Exercise details. Select and copy out every line in the records containing "tried".

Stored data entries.
::::::::
/-- PASS_REPLY at the origin (R219, R221). An answer to a try that has been answered is a duplicate, one to no try a stray (R347,
R348). -/
def State.passReply (s : State) (fr : Frame) (a : PassArgs) (pos : Option Nat) : State :=
  s.withPass fPassReply fr (fun s =>
    if older16 a.gen (s.ctx fr.dstCtx).gen then (s.ack fr).passLate
    else
      match s.cmds.findSome? (fun x => if x.ctx = fr.dstCtx && x.live then (x.tokIx a).map (fun i => (x, i)) else none) with
      | none =>
        if s.cmds.any (fun x => x.ctx == fr.dstCtx && x.live && x.tried a) then (s.countDup).ack fr else s.countStray
      | some (x, i) =>
        let s := s.ack fr
        let k0 := (x.toks[i]?).getD {}
        if !s.passCurrent fr a (s.sendDie x k0.origin) then s.passRefused x.id
        else
        let k := answerTok (s.tabD x a.table) k0 a.entry pos a.buf a.disabled
        let r := s.advance x k
        (r.1.updCmd x.id (fun y => { y with toks := setAt y.toks i r.2 })).settleTries x.id)

/-! ### A try at its slot (R218) -/

def State.updSlot (s : State) (pt slot : Nat) (f : SlotSt → SlotSt) : State :=
  s.updPart pt (fun q => { q with slots := q.slots.map (fun t => if t.1 = slot then (t.1, f t.2) else t) })

def SlotBuf.setPhase (k : SlotBuf) (ph : Nat) (f : PhaseSt → PhaseSt) : SlotBuf :=
  if ph = 0 then { k with fwd := f k.fwd } else { k with bwd := f k.bwd }

/-- Counts for a slot that land at its next seal or RETURN (R239). -/
def SlotSt.owe (x : SlotSt) (i n : Nat) : SlotSt := { x with pend := setAt x.pend i ((x.pend[i]?).getD 0 + n) }

def SlotSt.land (x : SlotSt) : SlotSt :=
  { x with counters := (List.range 8).foldl (fun (l : List Cnt) i => bump l i ((x.pend[i]?).getD 0)) x.counters,
           pend := List.replicate 8 0 }

/-- The key of R217, of one dispatch of the token (R216): a rerun presents it again. -/
def Resv.sameKey (r : Resv) (fr : Frame) (a : PassArgs) : Bool :=
  r.device == fr.src && r.ctx == fr.srcCtx && r.gen == fr.srcGen && r.token == a.token && r.entry == a.entry &&
    r.cmd == a.cmd && r.nth == a.nth

/-- The key in the backward phase: the tag of the origin's generation may have moved on since the dispatch, which RETRACE does not repeat
(R231, R234), and the record holds the position. -/
def Resv.sameRow (r : Resv) (fr : Frame) (a : PassArgs) : Bool :=
  r.device == fr.src && r.ctx == fr.srcCtx && r.token == a.token && r.entry == a.entry

/-- The lowest position that nothing holds. -/
def SlotBuf.freePos (k : SlotBuf) (cap : Nat) : Option Nat :=
  (List.range cap).find? (fun p => !k.resv.any (fun r => r.pos == p))

/-- Where buffer `j` of an area begins, and its length. -/
def bufBytes (d : SlotDesc) : Nat := d.cap * rowBytes d.rowUnits

/-- A slot writes a buffer area through the region table of its context; where the table forbids it nothing is written (R248, R258). -/
def State.slotWrites (s : State) (d : SlotDesc) (r : Ref) (j : Nat) : Bool :=
  s.allows d.ctx { r with off := r.off + j * bufBytes d } (bufBytes d) .wr false

/-- A buffer area of a slot is undefined until its seal (R218). -/
def State.slotUndef (s : State) (d : SlotDesc) (r : Ref) (j : Nat) : State :=
  let e := (s.ctx d.ctx).region r.region
  if s.slotWrites d r j then s.regUndef e (s.bufOf e) (r.off + j * bufBytes d) (bufBytes d) else s

/-- The batch is the last that its buffer has sealed and released (log 21). -/
def SlotSt.released (x : SlotSt) (b : BitVec 16) : Bool := Tab.find x.past (b.toNat % Nat.max 1 x.d.nbuf) == some b

/-- What a slot decides on a try: a refusal with the counters it owes, or a position and the buffer that holds it. -/
def SlotSt.decide (x : SlotSt) (fr : Frame) (a : PassArgs) : Except (List Nat) (Nat × SlotBuf) :=
  let k := (Tab.find x.bufs (a.batch.toNat % Nat.max 1 x.d.nbuf)).getD { batch := a.batch }
  if k.batch ≠ a.batch then .error [1, 2]
  else if (k.phase a.phase).isSealed || x.released a.batch then .error [1, 3]
  else
    let put (k : SlotBuf) (p : Nat) : SlotBuf :=
      { k with rows := Tab.set k.rows p fr.payload, fwd := { k.fwd with runs := Tab.set k.fwd.runs p a.run } }
    match k.resv.find? (fun r => r.sameKey fr a) with
    | some r => .ok (r.pos, put k r.pos)
    | none =>
      match k.freePos x.d.cap with
      | none => .error [1]
      | some p =>
        .ok (p, put { k with
          resv := k.resv ++ [{ pos := p, device := fr.src, ctx := fr.srcCtx, gen := fr.srcGen, opt := a.opt, table := a.table,
                               token := a.token, entry := a.entry, cmd := a.cmd, nth := a.nth }] } p)

/-- A try that the slot has taken before: the same row of the same run (R347). -/
def SlotSt.seen (x : SlotSt) (fr : Frame) (a : PassArgs) : Bool :=
  match Tab.find x.bufs (a.batch.toNat % Nat.max 1 x.d.nbuf) with
  | some k => k.batch == a.batch && k.resv.any (fun r => r.sameKey fr a && Tab.find k.fwd.runs r.pos == some a.run)
  | none => false

/-- Answers a try. -/
def State.answerTry (s : State) (fr : Frame) (a : PassArgs) (pos : Option Nat) (disabled : Bool) : State :=
  let a := { a with disabled := disabled }
  s.sendPass 0 fPassReply (passFrame s fr.src fr.srcCtx fr.dstCtx a 0 []) a
    (match pos with | some p => [1, p] | none => [0, if disabled then 1 else 0])

/-- PASS_TRY at the home Pass unit. -/
def State.passTry (s : State) (fr : Frame) (a : PassArgs) : State :=
  s.withPass fPassTry fr (fun s =>
    let now := s.passCurrent fr a (s.slotDie a.pt a.slot)
    let s := s.ack fr
    let a := { a with epoch := s.passEpoch (s.slotDie a.pt a.slot) }
    let none_ : State :=
      ({ s with passRegs := { s.passRegs with badDest := sat32 s.passRegs.badDest 1 } }).answerTry fr a none true
    match Tab.find (s.part a.pt).slots a.slot with
    | none => none_
    | some x =>
      let s := if x.seen fr a then s.countDup else s
      if !x.d.enabled then none_
      else if !now then
        (match s.cmds.find? (fun y => y.ctx == fr.srcCtx && y.live && y.tried a) with
         | some y => s.passRefused y.id
         | none => s)
      else
        match x.decide fr a with
        | .error ix => (s.updSlot a.pt a.slot (fun x => ix.foldl (fun (x : SlotSt) i => x.owe i 1) x)).answerTry fr a none false
        | .ok r =>
          let j := a.batch.toNat % Nat.max 1 x.d.nbuf
          let s := if (Tab.find x.bufs j).isNone then s.slotUndef x.d x.d.inp j else s
          (s.updSlot a.pt a.slot (fun x => { x with bufs := Tab.set x.bufs j r.2 })).answerTry fr { a with buf := j } (some r.1) false)

/-! ### The commit of a dispatch (R222 to R224, R239) -/

/-- An entry of a route record; what has a meaning only for SENT is free elsewhere (R222; log 11). -/
def entBytes (seed i : Nat) (e : RouteEnt) : List Byte :=
  let free := Config.freeBits seed i
  let dev := if e.st = 1 then e.device else free % 2 ^ 24
  let place := if e.st = 1 then e.pt * 2 ^ 28 + e.slot * 2 ^ 22 + e.buf * 2 ^ 19 + e.pos
    else free / 2 ^ 24 % 2 ^ 13 * 2 ^ 19 + free / 2 ^ 37 % 4096
  leBytes 2 e.id ++ leBytes 5 e.weight.toNat ++ leBytes 3 dev ++ leBytes 4 (place + e.st * 2 ^ 16)

/-- A route record. -/
def Tok.record (k : Tok) (seed : Nat) : List Byte :=
  let ents := (List.range k.ents.length).flatMap (fun i => entBytes seed i ((k.ents[i]?).getD {}))
  leBytes 4 k.token ++ leBytes 2 k.batch.toNat ++ leBytes 1 k.count ++ leBytes 1 (if k.held.isEmpty then 0 else 1) ++
    leBytes 2 (match k.origin with | some b => b | none => 65535) ++ zeros 6 ++ ents ++ zeros (112 - ents.length)

/-- The entry `i` that a record's bytes spell. -/
def recEnt (l : List Byte) (i : Nat) : RouteEnt :=
  let o := 16 + 14 * i
  let p := fld l (o + 10) 4
  { id := fld l o 2, weight := BitVec.ofNat 40 (fld l (o + 2) 5), device := fld l (o + 7) 3, pt := bits p 28 4, slot := bits p 22 6,
    buf := bits p 19 3, st := bits p 16 3, pos := bits p 0 12 }

def recEnts (l : List Byte) : List (Nat × RouteEnt) :=
  (List.range (Nat.min 8 (fld l 6 1))).map (fun i => (i, recEnt l i))

/-- Where the route record of a token lies. -/
def recRef (d : RouteTab) (b : BitVec 16) (t : Nat) : Ref := { d.route with off := d.route.off + recOff d b t }

def State.readRec (s : State) (c : Nat) (d : RouteTab) (b : BitVec 16) (t : Nat) : List Byte := s.readRef c (recRef d b t) 128

/-- Writes at once through a region of a context. Acceptance has checked the range for a command (R248). -/
def State.putRef (s : State) (c : Nat) (r : Ref) (l : List Byte) : State :=
  let e := (s.ctx c).region r.region
  s.regWrite e (s.bufOf e) r.off l

/-- A row of the hold area: a 64 B header, whose layout the manual leaves open (log 20), and the row. -/
def State.putHold (s : State) (c : Nat) (d : RouteTab) (row : Nat) (l : List Byte) : State :=
  let e := (s.ctx c).region d.hold.region
  (s.regUndef e (s.bufOf e) (holdOff d row) 64).putRef c { d.hold with off := holdOff d row + 64 } l

def Tok.countSt (k : Tok) (st : Nat) : Nat := (k.ents.filter (fun e => e.st == st)).length

/-- The counters of a routing table take what a token came to (R239). -/
def RTable.countTok (t : RTable) (k : Tok) : RTable :=
  let prims := (k.ents.take t.d.kUse).filter (fun e => e.st == 2)
  let ns := [k.tries, k.countSt 1, k.full, prims.length, k.countSt 3, k.held.length, k.countSt 5, k.countSt 6]
  { t with counters := (List.range 8).foldl (fun (l : List Cnt) i => bump l i ((ns[i]?).getD 0)) t.counters }

/-- Commit markers of the SENT entries of a token, and the rows counted for its slots; a marker says which of the slot's rows it commits
(R224). -/
def State.markTok (s : State) (x : Cmd) (k : Tok) (phase : Nat) : State :=
  (List.range k.ents.length).foldl (fun (s : State) i =>
    match k.ents[i]? with
    | some e =>
      if e.st = 1 then
        let key := slotKey e.device e.pt e.slot
        let s := s.updTab (s.ctxPart x.ctx) k.table (fun t => t.updBatch k.batch (fun b =>
          if phase = 0 then { b with sentF := Tab.upd 0 b.sentF key (· + 1) } else { b with sentB := Tab.upd 0 b.sentB key (· + 1) }))
        let n := match (Tab.get {} (s.part (s.ctxPart x.ctx)).tabs k.table).batch k.batch with
          | some b => Tab.get 0 (if phase = 0 then b.sentF else b.sentB) key
          | none => 0
        s.sendMark e.device 0 x.ctx (s.tokArgs x k i phase e) markCommit n
      else s
    | none => s) s
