/-- WEIGHT_SWITCH STAGE opens the spare buffers (R266). -/
def State.stageCommit (s : State) (x : Cmd) : State :=
  let m := x.manifest
  s.updPart (s.ctxPart x.ctx) (fun q =>
    { q with sw := { staged := true, isOpen := true, by_ := x.ctx, segs := segsOf m, regs := (descsOf m).map (·.index),
                     digest := manifestDigest m } })

/-- The switch: CUR flips and BASE_GEN advances in every context of the partition (R268, R430). Admission reopens at the
edge. -/
def State.switchCommit (s : State) (x : Cmd) : State :=
  let pt := s.ctxPart x.ctx
  let sw := (s.part pt).sw
  let turn (e : RegEntry) : RegEntry := (e.setCur (1 - e.cur)).setBaseGen (e.baseGen + 1)
  let s := sw.regs.foldl (fun (s : State) r => s.updShared pt r turn) s
  s.updPart pt (fun q =>
    ({ q with
       model := q.model.map (fun m => { m with shared := m.shared.map (fun r =>
         if sw.regs.contains r.1 then
           let e := turn { w0 := BitVec.ofNat 64 r.2.2.1, w1 := BitVec.ofNat 64 r.2.2.2 }
           (r.1, r.2.1, e.w0.toNat, e.w1.toNat)
         else r) }),
       sw := { closed := true, drained := true, holdNew := sw.holdNew } } : Part).extend 3 x.ctx s.beat.count sw.digest)

/-- ABORT closes the spare buffers and leaves their content undefined (R266). -/
def State.abortCommit (s : State) (x : Cmd) : State :=
  let pt := s.ctxPart x.ctx
  let s := (s.part pt).sw.regs.foldl (fun (s : State) r =>
    let e := (s.ctx x.ctx).region r
    s.regUndef e (1 - e.cur) 0 e.size) s
  s.updPart pt (fun q => { q with sw := {} })

/-- The bindings of a committed command: HOLD takes a hold, RELEASE gives one back (R198). -/
def State.bindCommit (s : State) (x : Cmd) : State :=
  (opBinds x.op).foldl (fun (s : State) b =>
    if bindMode b = 2 then s.addHold x.ctx (bindWreg b) (bindVersion b)
    else if bindMode b = 3 then s.removeHold x.ctx (bindWreg b) (bindVersion b)
    else s) s

/-- What a RUN staged on its blocks becomes permanent, and what it sent over channels is committed (R25, R365, R366). -/
def State.blocksCommit (s : State) (x : Cmd) : State :=
  let p := (s.programOf x).getD {}
  let s := x.blocks.foldl (fun (s : State) b => s.sendCommits x b) s
  x.blocks.foldl (fun (s : State) b => s.updBlock b (fun k => k.commit x.id s.fresh p)) s.burn.burn

/-- The tokens that a command has dispatched commit (R222 to R224, R239). -/
def State.toksCommit (s : State) (x : Cmd) : State := x.toks.foldl (fun (s : State) k => s.commitTok x k) s

/-- What a RUN leaves: its blocks and its dispatched tokens. -/
def State.runCommit (s : State) (x : Cmd) : State := (s.blocksCommit x).toksCommit x

/-- A new train mask takes its place in the gradient region that is paired with the stepped one, in the context's own table, or where the
region is SHARED in every table and in the model that a later PLACE attaches (R191, R202; log 17). -/
def State.setMask (s : State) (c region : Nat) (m : W64) : State :=
  let g := Config.gradPair region
  let mark (e : RegEntry) : RegEntry := if e.kind = 3 then { e with desc := { e.desc with mask := m } } else e
  let e := (s.ctx c).region g
  if e.valid && e.isShared then
    (s.updShared (s.ctxPart c) g mark).updPart (s.ctxPart c) (fun q =>
      { q with model := q.model.map (fun k => { k with shared := k.shared.map (fun r =>
          if r.1 = g then (r.1, { r.2.1 with mask := m }, r.2.2) else r) }) })
  else if e.valid then s.updCtx c (fun x => x.setRegion g (mark e)) else s

/-- An OPTSTEP commits (R202): V advances, the mask and the stash change hands, the closing mark goes, and the packets that wait for the new
version are checked afresh before any other. -/
def State.advanceVersion (s : State) (x : Cmd) (p : OptP) : State :=
  let w := s.weight (bindWreg p.step)
  let s := s.updWeight (bindWreg p.step) (fun w =>
    { w with
      v := w.v + 1, closing := 0, busyBy := none,
      curBuf := if w.stash then !w.curBuf else w.curBuf, sValid := w.stash,
      countStash := if w.stash then w.countCur else 0, countCur := 0,
      mask := if p.newMask then p.mask else w.mask })
  let s := if p.newMask then s.setMask x.ctx w.region p.mask else s
  s.retryAll (s.ctxPart x.ctx)

/-- NORMREDUCE's commit writes its result record, and its tag counts as committed (R207, R208). -/
def State.normCommit (s : State) (x : Cmd) (p : NormP) : State :=
  let r := s.normRecord x p
  let s := s.putRef x.ctx p.result r.1
  let s := { s with
    census := landCensus x.ctx (tallyKeys x.h.cls .w40 r.2 []) s.census,
    cmds := s.cmds.map (fun (y : Cmd) => if y.normCmd = some x.id then { y with normCmd := none } else y) }
  s.updCtx x.ctx (fun c => { c with norm := if Tab.get 0 c.norm p.tag / 4 = x.id then Tab.set c.norm p.tag (x.id * 4 + 1) else c.norm })

/-- The census of a context as CENSUS_READ writes it (R88). -/
def State.censusBytes (s : State) (c : Nat) : List Byte :=
  (List.range 1280).flatMap (fun i => leBytes 8 (Tab.get Cnt.zero s.census (c * 1280 + i)).word.toNat)

/-- Sums of the idle counters over a list of blocks (R338). -/
def State.idleSums (s : State) (bs : List Nat) : List Cnt :=
  (List.range 9).map (fun i => bs.foldl (fun (a : Cnt) b =>
    let c := ((s.block b).acct[i]?).getD Cnt.zero
    let t := a.add c.count
    { t with sticky := t.sticky || c.sticky }) Cnt.zero)

/-- ACCOUNT_READ's commit: snapshot and clear are one action (R338). -/
def State.accountCommit (s : State) (x : Cmd) (p : AccountP) : State :=
  let none8 := List.replicate 8 Cnt.zero
  match p.scope with
  | 0 =>
    let s := s.putRef x.ctx p.dst (counterBytes (s.ctx x.ctx).acct)
    if p.clear then s.updCtx x.ctx (fun c => { c with acct := none8 }) else s
  | 1 =>
    match Tab.find (s.ctx x.ctx).streams p.lstream with
    | none => s
    | some g =>
      let s := s.putRef x.ctx p.dst (counterBytes (s.strm g).acct)
      if p.clear then s.updStrm g (fun k => { k with acct := none8 }) else s
  | _ =>
    let bs := ((s.part (s.ctxPart x.ctx)).ordinals.drop p.bgFirst).take p.bgSize
    let s := s.putRef x.ctx p.dst (counterBytes (s.idleSums bs))
    if p.clear then bs.foldl (fun (s : State) b => s.updBlock b (fun k => { k with acct := List.replicate 9 Cnt.zero })) s else s

/-- A stream closes (R302): its number and its local number are free. -/
def State.dropStream (s : State) (c n : Nat) : State :=
  match Tab.find (s.ctx c).streams n with
  | none => s
  | some g => let s := s.dropHeld g; { s with strms := Tab.drop s.strms g }.updCtx c (fun x => { x with streams := Tab.drop x.streams n })

/-- What the commit of a leg or of a whole command does, beside making its staging visible. -/
def State.opCommit (s : State) (x : Cmd) : State :=
  match x.op with
  | .streamOpen p =>
    match Tab.find (s.ctx x.ctx).streams p.lstream with
    | some g => s.updStrm g (fun k => { k with isOpen := true, reserved := false, acct := List.replicate 8 Cnt.zero })
    | none => s
  | .streamClose n => s.dropStream x.ctx n
  | .loadPlace p => if x.final then s.placeCommit x p else s
  | .loadVerify _ => let s := s.keepVerified x; if x.final then s.verifyCommit x else s
  | .unload => s.unloadCommit x.ctx
  | .adapterPlace _ => s.attachCommit x
  | .adapterVerify _ => let s := s.keepVerified x; if x.final then s.attachVerified x else s
  | .adapterDetach r => s.detachCommit x r
  | .run _ => (s.runCommit x).bindCommit x
  | .copy _ | .fill _ => s
  | .reduce _ | .gather _ | .broadcast _ => if x.final then s.collLand x else s
  | .normreduce p => if x.coll.cross then s.normCommit x p else s
  | .permute p => if !x.coll.started then s else if x.final then (s.permFinish x p).bindCommit x else s.permCommit x p
  | .routeOpen p => s.openCommit x p
  | .routeDispatch _ => s.toksCommit x
  | .routeClose p =>
    let last := ((Tab.get {} (s.part (s.ctxPart x.ctx)).tabs p.table).last).getD p.batch
    s.closeCommit x p.table p.phase (if p.phase = 0 then last else p.batch)
  | .routeRetrace p =>
    let s := x.toks.foldl (fun (s : State) k => s.markTok x k 1) s
    if x.final && p.close then s.closeCommit x p.table 1 p.batch else s
  | .routeReturn p => s.returnCommit x p
  | .routeForceSeal p => s.forceCommit x p
  | .routeCounts p => s.countsCommit x p
  | .routeXset p => s.xsetCommit x p
  | .combineForward p => s.combineCommit x p true
  | .combineRetrace p => s.combineCommit x p false
  | .wsStage _ => s.stageCommit x
  | .wsVerify _ => s.keepVerified x
  | .wsSwitch _ _ => s.switchCommit x
  | .wsAbort => s.abortCommit x
  | .optstep p =>
    let s := if x.packing then s else s.runCommit x
    if x.final && (x.packing || !p.pack) then s.advanceVersion x p else s
  | .fence | .wait _ _ _ | .preempt _ _ | .preemptResume _ | .contextReset _ | .modeArm _ _ | .modeCancel => s
  | .signalAdd n v => s.addSignal x.ctx n v
  | .signalSet n v => s.updCtx x.ctx (fun c => { c with sig := Tab.set c.sig n v })
  | .partitionConfig _ => s.pendLayout x.layouts
  | .censusRead d clear =>
    let s := s.putRef x.ctx d (s.censusBytes x.ctx)
    if clear then { s with census := clearCensusCtx x.ctx s.census } else s
  | .accountRead p => s.accountCommit x p

/-- Whether a done command's commit ends it: its last leg, and for an OPTSTEP with pack its last pack leg. -/
def Cmd.ends (x : Cmd) : Bool :=
  x.final && (match x.op with
    | .optstep p => x.packing || !p.pack
    | .normreduce _ => x.coll.cross
    | _ => true)

/-- What a leg that is not the last leaves: the place of the next one. -/
def Cmd.nextLeg (x : Cmd) : Cmd :=
  let y := { x with phase := .accepted, queued := false, writes := [], census := [], sigs := [], toks := [], pulls := [], okSegs := [],
                    progress := x.progress + x.moved, moved := 0, leg := x.leg + 1, blocks := [], carried := false,
                    legOver := false, overrun := false, cores := x.coresNext }
  match x.op with
  | .reduce _ | .gather _ | .broadcast _ => { y with coll := x.nextCollLeg }
  | .normreduce _ => if x.final then { y with coll := { x.coll with cross := true } } else y
  | .optstep _ => if x.packing then y else { y with packing := true, progress := 0 }
  | _ => y

/-- A command that is to end after the commit of its done leg ends, with its record (R45, R50). -/
def State.endDoomed (s : State) (id : Nat) (f : Nat × Nat × Nat) : State :=
  let s := s.endWith id f.1 f.2.1 f.2.2
  match s.cmd id with | some y => s.finish y | none => s

/-- A done command, or a done leg of one, commits (R49 step 3): its staging, its census and its signals become visible and
its operation's commit happens; a command that ends writes its record. -/
def State.commitCmd (s : State) (x : Cmd) : State :=
  let s := { s with hbm := s.hbm.land x.writes, census := landCensus x.ctx x.census s.census }
  let s := x.sigs.foldl (fun (s : State) q => s.addSignal x.ctx q.1 q.2) s
  let s := s.opCommit x
  if x.ends then (s.unbind x).finish x
  else
    -- PERMUTE's commit has moved its own place on (R370)
    let s := s.updCmd x.id (fun y =>
      let z := x.nextLeg
      match x.op with
      | .permute _ => { z with coll := y.coll }
      | _ => z)
    match x.doomed with
    | some f => s.endDoomed x.id f
    | none => s

/-! ### The order of commits (R49, R52, R295) -/

/-- An earlier command of the same stream that has not left the Dispatcher; a CONTEXT_RESET that waits to finish, and a
refusal at fetch, hold nothing up. -/
def State.blockedBy (s : State) (x : Cmd) : List Cmd :=
  s.cmds.filter (fun y => y.strm == x.strm && decide (y.id < x.id) && y.phase != .awaiting && !y.atFetch)

/-- A command has had its turn in this window. -/
def State.turned (s : State) (id : Nat) : State :=
  { s with beat := { s.beat with winDone := s.beat.winDone.filter (· != id) } }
::::::::
Output of the exercise.
        if s.cmds.any (fun x => x.ctx == fr.dstCtx && x.live && x.tried a) then (s.countDup).ack fr else s.countStray
        (match s.cmds.find? (fun y => y.ctx == fr.srcCtx && y.live && y.tried a) with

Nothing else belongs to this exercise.